The ‘History of Tom Jones, A Foundling’ was enthusiastically received by the general public, if not by Richardson, Dr. Johnson and other literary figures. The introductory chapters that preface each of the novel’s 18 books cultivate the reader in a way that was then unprecedented in English fiction and the tangled comedies of coincidence are offset by the neat, architectonic structure of the story. The kindly, prosperous Mr Allworthy finds a baby boy on his bed and adopts the mysterious child, naming it Tom Jones. Tom begins a life of bawdy adventure. Allworthy suspects that Jenny Jones, a maid-servant to the wife of the schoolmaster Partridge, is the mother, but Jenny leaves with Partridge the neighbourhood. Allworthy’s sister Bridget marries Captain Blifil and their mean-spirited son and Blifil are raised together. A devilish, good-looking young man, Tom has a way with women, but loves only one; young Sophia Western, the daughter of a neighboring landowner. A rivalry over the attention of Sophia Western arises between Jones and Blifil. Because of an affair with the gamekeeper’s daughter Molly Seagrim, and because of Blifil’s treachery, Tom is expelled from the house.
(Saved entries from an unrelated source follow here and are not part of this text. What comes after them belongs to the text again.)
-- ==== Sys2Proof/Machine/BufferOps.lean ====
section
/-! DEFINITION. The buffer manager (R137 to R149): what a read of DRAM or SRAM returns, with its check bits, valid bits, marks and
merge entries; plain writes, narrow writes, drains and whole-page streams. -/
namespace Sys2Proof.Machine

/-! ## Pages, chunks and lines -/

/-- The usable page of a buffer address (R138). -/
def pageOf (a : Nat) : Nat := (a - 0x1000000000) / 4096

/-- The 64-byte chunk of an address in its page (R145). -/
def chunkOf (a : Nat) : Nat := a / 64 % 64

/-- The address of a usable page. -/
def pageAddr (p : Nat) : Nat := 0x1000000000 + 4096 * p

/-- Usable pages (R138). -/
def State.pageCount (s : State) : Nat := (s.usableEnd - 0x1000000000) / 4096

/-- The address of a page's side slot (R138). -/
def State.slotAddr (s : State) (p : Nat) : Nat := s.usableEnd + 32 * p

/-- The address lies in the side array (R138). -/
def State.inSide (s : State) (a : Nat) : Bool := decide (s.usableEnd ≤ a ∧ a < s.sideEnd)

/-- The valid bit of a page (R144). -/
def State.pageValid (s : State) (p : Nat) : Bool := s.buffer.valid.contains p

/-- The tracker entry of a page (R145). -/
def State.tracked (s : State) (p : Nat) : Option TrackEntry := s.buffer.tracker.find? (fun e => e.page == p)

/-- A read of this chunk comes from DRAM: its page is valid, or tracked with the chunk marked (R144, R145). -/
def State.chunkLive (s : State) (a : Nat) : Bool :=
  s.pageValid (pageOf a) || ((s.tracked (pageOf a)).map (fun e => bitSet e.marks (chunkOf a))).getD false

/-- The address holds data: everything but invalid pages, unmarked chunks and the side slots of invalid pages (R144, R145, R153). -/
def State.live (s : State) (a : Nat) : Bool :=
  if s.inBuffer a then s.chunkLive a
  else if s.inSide a then s.pageValid ((a - s.usableEnd) / 32)
  else true

/-- The merge entry of a line (R142). -/
def State.mergeOf (s : State) (line : Nat) : Option MergeEntry := s.buffer.merge.find? (fun e => e.line == line)

/-- The merge entry that holds the byte at an address, if its mask does. -/
def State.mergedAt (s : State) (a : Nat) : Option Byte :=
  match s.mergeOf (a / 64) with
  | some e => if bitSet e.mask (a % 64) then some (e.bytes.getD (a % 64) 0) else none
  | none => none

/-- The byte a read returns (R142, R144, R145); the side slot of an invalid page reads zero whatever the merge buffer holds of it (R153). -/
def State.loadByte (s : State) (a : Nat) : Byte :=
  if s.inSide a && !s.live a then 0 else (s.mergedAt a).getD (if s.live a then s.byte a else 0)

/-- The `n` bytes a read returns. -/
def State.load (s : State) (a n : Nat) : List Byte := (List.range n).map (fun i => s.loadByte (a + i))

/-- The 4,096 bytes of a page and the 32 bytes of its side slot as a reader sees them. -/
def State.loadPage (s : State) (p : Nat) : List Byte := s.load (pageAddr p) 4096
def State.loadSlot (s : State) (p : Nat) : List Byte := s.load (s.slotAddr p) 32

/-! ## Check bits (R139, R140) -/

/-- The aligned words of `[a, a + n)`. -/
def wordsOf (a n : Nat) : List Nat := (List.range ((a + n + 7) / 8 - a / 8)).map (fun i => a / 8 * 8 + 8 * i)

/-- The word at an address is listed as uncorrectable and would be read from memory. -/
def State.badWord (s : State) (w : Nat) : Option UeKind :=
  if s.live w then assocGet w s.buffer.ue else none

/-- The code of `BUF_UE_INFO.KIND` for a word (R150). -/
def State.ueCode (s : State) (w : Nat) (k : UeKind) : Nat :=
  if w < 0x10200000 then 3 else if w < 0x10400000 then 4 else if s.inSide w then 2 else if k = .address then 1 else 0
Tom’s attempts to woo Sophia and the many adventures that befall him from forest sword fights to bedroom romps all lead in one direction: to London. He has an affair with Lady Bellaston, nearly kills his opponent in a duel, and is imprisoned. The duel with a jealous husband lands him in prison waiting to be hanged. Meanwhile, Sophia is in London to escape the marriage with Blifil. Jenny Jones reveals that Bridget is the mother of Tom, and Blifil’s cruelties to Tom over the years are revealed. While Blifil is severely reprimanded, Tom marries Sophia, who forgives him for his infidelities. Tom also reunites with Squire Allworthy and becomes his heir. A reader might wonder whether there is unity in a novel in which so much keeps happening and at such a fast pace. But, a glance at the disposition of the separate books of the novel will show the contribution of each to the overall action. The spreading complications, with their multiple intricate knottings, until their final unraveling exhibit an underlying unity. One of the unifying factors is the pursuit motif. Tom is turned out of doors, and Sophia follows him; she catches up with him in the inn at Upton, and then the pursuit reverses its character. From Upton it is Tom who pursues Sophia; meanwhile, Squire Western has set out in pursuit of his daughter; and finally Squire Allworthy and Blifil must go to London in pursuit of the Westerns.
The scenes at Upton occur at the center of the story, and it is here that we again pick up Partridge and Jenny Jones, Tom’s reputed father and mother. Both of them had been implicated in the initial circumstances of the action and both of them are necessary for the final complications and the reversal. It is at Upton also that the set of London characters first begin to appear, with Mrs. Fitzpatrick and her husband as its representatives. From the central scenes at Upton Inn, the novel pivots around itself. There have been six books of country life, in the center are six books of life on the highways, and the final six books are concerned with life in London. It is at Upton Inn, in the mathematical mid point of the story, that country and city come together. The initial pursuit motif, beginning at the end of book Six, finishes its arabesque at the end of book 12, again with nice mathematical balance, when Tom reaches London and is enabled to meet Sophia.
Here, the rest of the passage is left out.